MENPs can be administered to the desired site using different strategies, e.g., intranasally or intravenously, in the case of the central nervous system, and navigated via the application of a magnetic field gradient [7,16], or directly placed into the target region, e.g., by stereotactic injection into a specific region [7,15]. Subsequently, MENPs can be activated through the application of a proper DC or, as in case of neural stimulation, an AC magnetic field at a specific low frequency, eliciting a localized electric field at a frequency equal to twice the frequency of the stimulating AC magnetic field [6,9]. Finally, post-treatment, MENPs can be pulled away from the localized area by the application of a reversed magnetic field gradient [9] or can be independently cleared from the body. In fact, as shown in a mouse model, nanoparticles are excreted from the body within a two-month period, depending on their size and on the specific organ in which they are [17].

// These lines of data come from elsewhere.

-- ==== Sys2Proof/Machine/Sha.lean ====
section
/-! DEFINITION. SHA-256 (FIPS 180-4), the digest of the mirror audit (09 R273). -/

namespace Sys2Proof.Machine

/-- The round constants. -/
def shaK : List (BitVec 32) :=
  [0x428A2F98#32, 0x71374491#32, 0xB5C0FBCF#32, 0xE9B5DBA5#32, 0x3956C25B#32, 0x59F111F1#32, 0x923F82A4#32, 0xAB1C5ED5#32] ++
  [0xD807AA98#32, 0x12835B01#32, 0x243185BE#32, 0x550C7DC3#32, 0x72BE5D74#32, 0x80DEB1FE#32, 0x9BDC06A7#32, 0xC19BF174#32] ++
  [0xE49B69C1#32, 0xEFBE4786#32, 0x0FC19DC6#32, 0x240CA1CC#32, 0x2DE92C6F#32, 0x4A7484AA#32, 0x5CB0A9DC#32, 0x76F988DA#32] ++
  [0x983E5152#32, 0xA831C66D#32, 0xB00327C8#32, 0xBF597FC7#32, 0xC6E00BF3#32, 0xD5A79147#32, 0x06CA6351#32, 0x14292967#32] ++
  [0x27B70A85#32, 0x2E1B2138#32, 0x4D2C6DFC#32, 0x53380D13#32, 0x650A7354#32, 0x766A0ABB#32, 0x81C2C92E#32, 0x92722C85#32] ++
  [0xA2BFE8A1#32, 0xA81A664B#32, 0xC24B8B70#32, 0xC76C51A3#32, 0xD192E819#32, 0xD6990624#32, 0xF40E3585#32, 0x106AA070#32] ++
  [0x19A4C116#32, 0x1E376C08#32, 0x2748774C#32, 0x34B0BCB5#32, 0x391C0CB3#32, 0x4ED8AA4A#32, 0x5B9CCA4F#32, 0x682E6FF3#32] ++
  [0x748F82EE#32, 0x78A5636F#32, 0x84C87814#32, 0x8CC70208#32, 0x90BEFFFA#32, 0xA4506CEB#32, 0xBEF9A3F7#32, 0xC67178F2#32]

/-- The initial hash value. -/
def shaInit : List (BitVec 32) :=
  [0x6A09E667#32, 0xBB67AE85#32, 0x3C6EF372#32, 0xA54FF53A#32, 0x510E527F#32, 0x9B05688C#32, 0x1F83D9AB#32, 0x5BE0CD19#32]

/-- One more word of the message schedule, the list being in reverse order. -/
def shaNext (w : List (BitVec 32)) : BitVec 32 :=
  let x := w.getD 1 0; let y := w.getD 14 0
  let s1 := x.rotateRight 17 ^^^ x.rotateRight 19 ^^^ (x >>> 10)
  let s0 := y.rotateRight 7 ^^^ y.rotateRight 18 ^^^ (y >>> 3)
  w.getD 15 0 + s0 + w.getD 6 0 + s1

/-- Extend the schedule by some words. -/
def shaExtend : Nat → List (BitVec 32) → List (BitVec 32)
  | 0, w => w
  | n + 1, w => shaExtend n (shaNext w :: w)

/-- One round on the eight working variables. -/
def shaRound (v : List (BitVec 32)) (k w : BitVec 32) : List (BitVec 32) :=
  let a := v.getD 0 0; let b := v.getD 1 0; let c := v.getD 2 0; let d := v.getD 3 0
  let e := v.getD 4 0; let f := v.getD 5 0; let g := v.getD 6 0; let h := v.getD 7 0
  let t1 := h + (e.rotateRight 6 ^^^ e.rotateRight 11 ^^^ e.rotateRight 25) + ((e &&& f) ^^^ (~~~ e &&& g)) + k + w
  let t2 := (a.rotateRight 2 ^^^ a.rotateRight 13 ^^^ a.rotateRight 22) + ((a &&& b) ^^^ (a &&& c) ^^^ (b &&& c))
  [t1 + t2, a, b, c, d + t1, e, f, g]

/-- The words of a block of 64 bytes, big-endian, in reverse order. -/
def shaWords : Nat → List Byte → List (BitVec 32) → List (BitVec 32)
  | 0, _, acc => acc
  | n + 1, b, acc => shaWords n (b.drop 4) (BitVec.ofNat 32 (ofBytes (b.take 4).reverse) :: acc)

/-- The compression of one block. -/
def shaBlock (hs : List (BitVec 32)) (block : List Byte) : List (BitVec 32) :=
  let w := (shaExtend 48 (shaWords 16 block [])).reverse
  List.zipWith (· + ·) hs ((shaK.zip w).foldl (fun v p => shaRound v p.1 p.2) hs)

/-- The compression of a number of blocks. -/
def shaBlocks : Nat → List Byte → List (BitVec 32) → List (BitVec 32)
  | 0, _, hs => hs
  | n + 1, b, hs => shaBlocks n (b.drop 64) (shaBlock hs (b.take 64))

/-- The padded message. -/
def shaPad (b : List Byte) : List Byte :=
  b ++ 0x80#8 :: List.replicate ((119 - b.length % 64) % 64) 0 ++ (toBytes 8 (8 * b.length)).reverse

/-- SHA-256 of a byte string, the first byte in the high bits. -/
def sha256 (b : List Byte) : BitVec 256 :=
  let p := shaPad b
  BitVec.ofNat 256 ((shaBlocks (p.length / 64) p shaInit).foldl (fun n w => n * 2 ^ 32 + w.toNat) 0)

end Sys2Proof.Machine
end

This study aims to describe and characterize the use of core–shell CoFe₂O₄–BaTiO₃ nanoparticles (hereafter referred to MENPs) for the electrical stimulation of the peripheral nervous system. The electromagnetic physical quantities generated by the presence of MENPs and their interactions with the dynamics of the nervous system were quantified by a computational approach. Starting from the results obtained by previous multiphysics models of such nanoparticles [18,19], which included the investigation of the magnetostriction and piezoelectric effect multiphysics coupling, this work presents the modeling of the electric behavior of MENPs when placed into a uniform AC magnetic field at a frequency of 50 Hz and amplitude above magnetic saturation. Furthermore, this study focused on the quantification of the electric field distribution induced by MENPs in the human body, the thresholds needed to elicit action potentials, the impact of pulse shape and the selectivity of axons’ activation inside the neuronal fibers, and, finally, the complex interplay between the two [20,21]. For this purpose, the finite element method (FEM) and axons dynamics model were combined.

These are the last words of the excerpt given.